[[ Excerpted data open ]]

/-! `endRelay` changes `stk` alone. -/

@[simp] theorem endRelay_pending (s : State) (x : Relay) : (endRelay s x).pending = s.pending := rfl
@[simp] theorem endRelay_dev (s : State) (x : Relay) : (endRelay s x).dev = s.dev := rfl
@[simp] theorem endRelay_tim (s : State) (x : Relay) : (endRelay s x).tim = s.tim := rfl
@[simp] theorem endRelay_frm (s : State) (x : Relay) : (endRelay s x).frm = s.frm := rfl
@[simp] theorem endRelay_con (s : State) (x : Relay) : (endRelay s x).con = s.con := rfl
@[simp] theorem endRelay_src (s : State) (x : Relay) : (endRelay s x).src = s.src := rfl
@[simp] theorem endRelay_fix (s : State) (x : Relay) : (endRelay s x).fix = s.fix := rfl
@[simp] theorem endRelay_wired (s : State) (x : Relay) : (endRelay s x).wired = s.wired := rfl
@[simp] theorem endRelay_ras (s : State) (x : Relay) : (endRelay s x).ras = s.ras := rfl
@[simp] theorem endRelay_drv (s : State) (x : Relay) : (endRelay s x).drv = s.drv := rfl
@[simp] theorem endRelay_rad (s : State) (x : Relay) : (endRelay s x).rad = s.rad := rfl
@[simp] theorem endRelay_eth (s : State) (x : Relay) : (endRelay s x).eth = s.eth := rfl
@[simp] theorem endRelay_que (s : State) (x : Relay) : (endRelay s x).que = s.que := rfl
@[simp] theorem endRelay_host (s : State) (x : Relay) : (endRelay s x).host = s.host := rfl
@[simp] theorem endRelay_ox (s : State) (x : Relay) : (endRelay s x).ox = s.ox := rfl
@[simp] theorem endRelay_red (s : State) (x : Relay) : (endRelay s x).red = s.red := rfl
@[simp] theorem endRelay_eng (s : State) (x : Relay) : (endRelay s x).eng = s.eng := rfl
@[simp] theorem endRelay_sec (s : State) (x : Relay) : (endRelay s x).sec = s.sec := rfl
@[simp] theorem endRelay_upd (s : State) (x : Relay) : (endRelay s x).upd = s.upd := rfl
@[simp] theorem endRelay_log (s : State) (x : Relay) : (endRelay s x).log = s.log := rfl
@[simp] theorem endRelay_cal (s : State) (x : Relay) : (endRelay s x).cal = s.cal := rfl
@[simp] theorem endRelay_sch (s : State) (x : Relay) : (endRelay s x).sch = s.sch := rfl
@[simp] theorem endRelay_fab (s : State) (x : Relay) : (endRelay s x).fab = s.fab := rfl
@[simp] theorem endRelay_imm (s : State) (x : Relay) : (endRelay s x).imm = s.imm := rfl
@[simp] theorem endRelay_free (s : State) (x : Relay) : (endRelay s x).free = s.free := rfl
@[simp] theorem endRelay_out (s : State) (x : Relay) : (endRelay s x).out = s.out := rfl

/-! `stopEdges` changes `frm` alone. -/

@[simp] theorem stopEdges_pending (s : State) : (stopEdges s).pending = s.pending := rfl
@[simp] theorem stopEdges_dev (s : State) : (stopEdges s).dev = s.dev := rfl
@[simp] theorem stopEdges_tim (s : State) : (stopEdges s).tim = s.tim := rfl
@[simp] theorem stopEdges_con (s : State) : (stopEdges s).con = s.con := rfl
@[simp] theorem stopEdges_src (s : State) : (stopEdges s).src = s.src := rfl
@[simp] theorem stopEdges_fix (s : State) : (stopEdges s).fix = s.fix := rfl
@[simp] theorem stopEdges_wired (s : State) : (stopEdges s).wired = s.wired := rfl
@[simp] theorem stopEdges_ras (s : State) : (stopEdges s).ras = s.ras := rfl
@[simp] theorem stopEdges_drv (s : State) : (stopEdges s).drv = s.drv := rfl
@[simp] theorem stopEdges_rad (s : State) : (stopEdges s).rad = s.rad := rfl
@[simp] theorem stopEdges_eth (s : State) : (stopEdges s).eth = s.eth := rfl
@[simp] theorem stopEdges_que (s : State) : (stopEdges s).que = s.que := rfl
@[simp] theorem stopEdges_host (s : State) : (stopEdges s).host = s.host := rfl
@[simp] theorem stopEdges_ox (s : State) : (stopEdges s).ox = s.ox := rfl
@[simp] theorem stopEdges_stk (s : State) : (stopEdges s).stk = s.stk := rfl
@[simp] theorem stopEdges_red (s : State) : (stopEdges s).red = s.red := rfl
@[simp] theorem stopEdges_eng (s : State) : (stopEdges s).eng = s.eng := rfl
@[simp] theorem stopEdges_sec (s : State) : (stopEdges s).sec = s.sec := rfl
@[simp] theorem stopEdges_upd (s : State) : (stopEdges s).upd = s.upd := rfl
@[simp] theorem stopEdges_log (s : State) : (stopEdges s).log = s.log := rfl
@[simp] theorem stopEdges_cal (s : State) : (stopEdges s).cal = s.cal := rfl
@[simp] theorem stopEdges_sch (s : State) : (stopEdges s).sch = s.sch := rfl
@[simp] theorem stopEdges_fab (s : State) : (stopEdges s).fab = s.fab := rfl
@[simp] theorem stopEdges_imm (s : State) : (stopEdges s).imm = s.imm := rfl
@[simp] theorem stopEdges_free (s : State) : (stopEdges s).free = s.free := rfl
@[simp] theorem stopEdges_out (s : State) : (stopEdges s).out = s.out := rfl

/-! `dropTxns` changes `frm`, `con`, `ox`, `stk` alone. -/

@[simp] theorem dropTxns_pending (s : State) : (dropTxns s).pending = s.pending := rfl
@[simp] theorem dropTxns_dev (s : State) : (dropTxns s).dev = s.dev := rfl
@[simp] theorem dropTxns_tim (s : State) : (dropTxns s).tim = s.tim := rfl
@[simp] theorem dropTxns_src (s : State) : (dropTxns s).src = s.src := rfl
@[simp] theorem dropTxns_fix (s : State) : (dropTxns s).fix = s.fix := rfl
@[simp] theorem dropTxns_wired (s : State) : (dropTxns s).wired = s.wired := rfl
@[simp] theorem dropTxns_ras (s : State) : (dropTxns s).ras = s.ras := rfl
@[simp] theorem dropTxns_drv (s : State) : (dropTxns s).drv = s.drv := rfl
@[simp] theorem dropTxns_rad (s : State) : (dropTxns s).rad = s.rad := rfl
@[simp] theorem dropTxns_eth (s : State) : (dropTxns s).eth = s.eth := rfl
@[simp] theorem dropTxns_que (s : State) : (dropTxns s).que = s.que := rfl
@[simp] theorem dropTxns_host (s : State) : (dropTxns s).host = s.host := rfl
@[simp] theorem dropTxns_red (s : State) : (dropTxns s).red = s.red := rfl
@[simp] theorem dropTxns_eng (s : State) : (dropTxns s).eng = s.eng := rfl
@[simp] theorem dropTxns_sec (s : State) : (dropTxns s).sec = s.sec := rfl
@[simp] theorem dropTxns_upd (s : State) : (dropTxns s).upd = s.upd := rfl
@[simp] theorem dropTxns_log (s : State) : (dropTxns s).log = s.log := rfl
@[simp] theorem dropTxns_cal (s : State) : (dropTxns s).cal = s.cal := rfl
@[simp] theorem dropTxns_sch (s : State) : (dropTxns s).sch = s.sch := rfl
@[simp] theorem dropTxns_fab (s : State) : (dropTxns s).fab = s.fab := rfl
@[simp] theorem dropTxns_imm (s : State) : (dropTxns s).imm = s.imm := rfl
@[simp] theorem dropTxns_free (s : State) : (dropTxns s).free = s.free := rfl
@[simp] theorem dropTxns_out (s : State) : (dropTxns s).out = s.out := rfl

/-! `beginEdges` changes `frm` alone. -/

@[simp] theorem beginEdges_pending (s : State) (n : Nat) (e : Time) (delta : Int) : (beginEdges s n e delta).pending = s.pending := rfl
@[simp] theorem beginEdges_dev (s : State) (n : Nat) (e : Time) (delta : Int) : (beginEdges s n e delta).dev = s.dev := rfl
@[simp] theorem beginEdges_tim (s : State) (n : Nat) (e : Time) (delta : Int) : (beginEdges s n e delta).tim = s.tim := rfl
@[simp] theorem beginEdges_con (s : State) (n : Nat) (e : Time) (delta : Int) : (beginEdges s n e delta).con = s.con := rfl
@[simp] theorem beginEdges_src (s : State) (n : Nat) (e : Time) (delta : Int) : (beginEdges s n e delta).src = s.src := rfl
@[simp] theorem beginEdges_fix (s : State) (n : Nat) (e : Time) (delta : Int) : (beginEdges s n e delta).fix = s.fix := rfl
@[simp] theorem beginEdges_wired (s : State) (n : Nat) (e : Time) (delta : Int) : (beginEdges s n e delta).wired = s.wired := rfl
@[simp] theorem beginEdges_ras (s : State) (n : Nat) (e : Time) (delta : Int) : (beginEdges s n e delta).ras = s.ras := rfl
@[simp] theorem beginEdges_drv (s : State) (n : Nat) (e : Time) (delta : Int) : (beginEdges s n e delta).drv = s.drv := rfl
@[simp] theorem beginEdges_rad (s : State) (n : Nat) (e : Time) (delta : Int) : (beginEdges s n e delta).rad = s.rad := rfl
@[simp] theorem beginEdges_eth (s : State) (n : Nat) (e : Time) (delta : Int) : (beginEdges s n e delta).eth = s.eth := rfl
@[simp] theorem beginEdges_que (s : State) (n : Nat) (e : Time) (delta : Int) : (beginEdges s n e delta).que = s.que := rfl
@[simp] theorem beginEdges_host (s : State) (n : Nat) (e : Time) (delta : Int) : (beginEdges s n e delta).host = s.host := rfl
@[simp] theorem beginEdges_ox (s : State) (n : Nat) (e : Time) (delta : Int) : (beginEdges s n e delta).ox = s.ox := rfl
@[simp] theorem beginEdges_stk (s : State) (n : Nat) (e : Time) (delta : Int) : (beginEdges s n e delta).stk = s.stk := rfl
@[simp] theorem beginEdges_red (s : State) (n : Nat) (e : Time) (delta : Int) : (beginEdges s n e delta).red = s.red := rfl
@[simp] theorem beginEdges_eng (s : State) (n : Nat) (e : Time) (delta : Int) : (beginEdges s n e delta).eng = s.eng := rfl
@[simp] theorem beginEdges_sec (s : State) (n : Nat) (e : Time) (delta : Int) : (beginEdges s n e delta).sec = s.sec := rfl
@[simp] theorem beginEdges_upd (s : State) (n : Nat) (e : Time) (delta : Int) : (beginEdges s n e delta).upd = s.upd := rfl
@[simp] theorem beginEdges_log (s : State) (n : Nat) (e : Time) (delta : Int) : (beginEdges s n e delta).log = s.log := rfl
@[simp] theorem beginEdges_cal (s : State) (n : Nat) (e : Time) (delta : Int) : (beginEdges s n e delta).cal = s.cal := rfl
@[simp] theorem beginEdges_sch (s : State) (n : Nat) (e : Time) (delta : Int) : (beginEdges s n e delta).sch = s.sch := rfl
@[simp] theorem beginEdges_fab (s : State) (n : Nat) (e : Time) (delta : Int) : (beginEdges s n e delta).fab = s.fab := rfl
@[simp] theorem beginEdges_imm (s : State) (n : Nat) (e : Time) (delta : Int) : (beginEdges s n e delta).imm = s.imm := rfl
@[simp] theorem beginEdges_free (s : State) (n : Nat) (e : Time) (delta : Int) : (beginEdges s n e delta).free = s.free := rfl
@[simp] theorem beginEdges_out (s : State) (n : Nat) (e : Time) (delta : Int) : (beginEdges s n e delta).out = s.out := rfl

[[ Excerpted data closed ]]

▸ **What is required**
Output only the lines from the one holding "delta).sec = s.sec := rfl" through the last line above, exactly as they appear.

▸ **Your response**
@[simp] theorem beginEdges_sec (s : State) (n : Nat) (e : Time) (delta : Int) : (beginEdges s n e delta).sec = s.sec := rfl
@[simp] theorem beginEdges_upd (s : State) (n : Nat) (e : Time) (delta : Int) : (beginEdges s n e delta).upd = s.upd := rfl
@[simp] theorem beginEdges_log (s : State) (n : Nat) (e : Time) (delta : Int) : (beginEdges s n e delta).log = s.log := rfl
@[simp] theorem beginEdges_cal (s : State) (n : Nat) (e : Time) (delta : Int) : (beginEdges s n e delta).cal = s.cal := rfl
@[simp] theorem beginEdges_sch (s : State) (n : Nat) (e : Time) (delta : Int) : (beginEdges s n e delta).sch = s.sch := rfl
@[simp] theorem beginEdges_fab (s : State) (n : Nat) (e : Time) (delta : Int) : (beginEdges s n e delta).fab = s.fab := rfl
@[simp] theorem beginEdges_imm (s : State) (n : Nat) (e : Time) (delta : Int) : (beginEdges s n e delta).imm = s.imm := rfl
@[simp] theorem beginEdges_free (s : State) (n : Nat) (e : Time) (delta : Int) : (beginEdges s n e delta).free = s.free := rfl
@[simp] theorem beginEdges_out (s : State) (n : Nat) (e : Time) (delta : Int) : (beginEdges s n e delta).out = s.out := rfl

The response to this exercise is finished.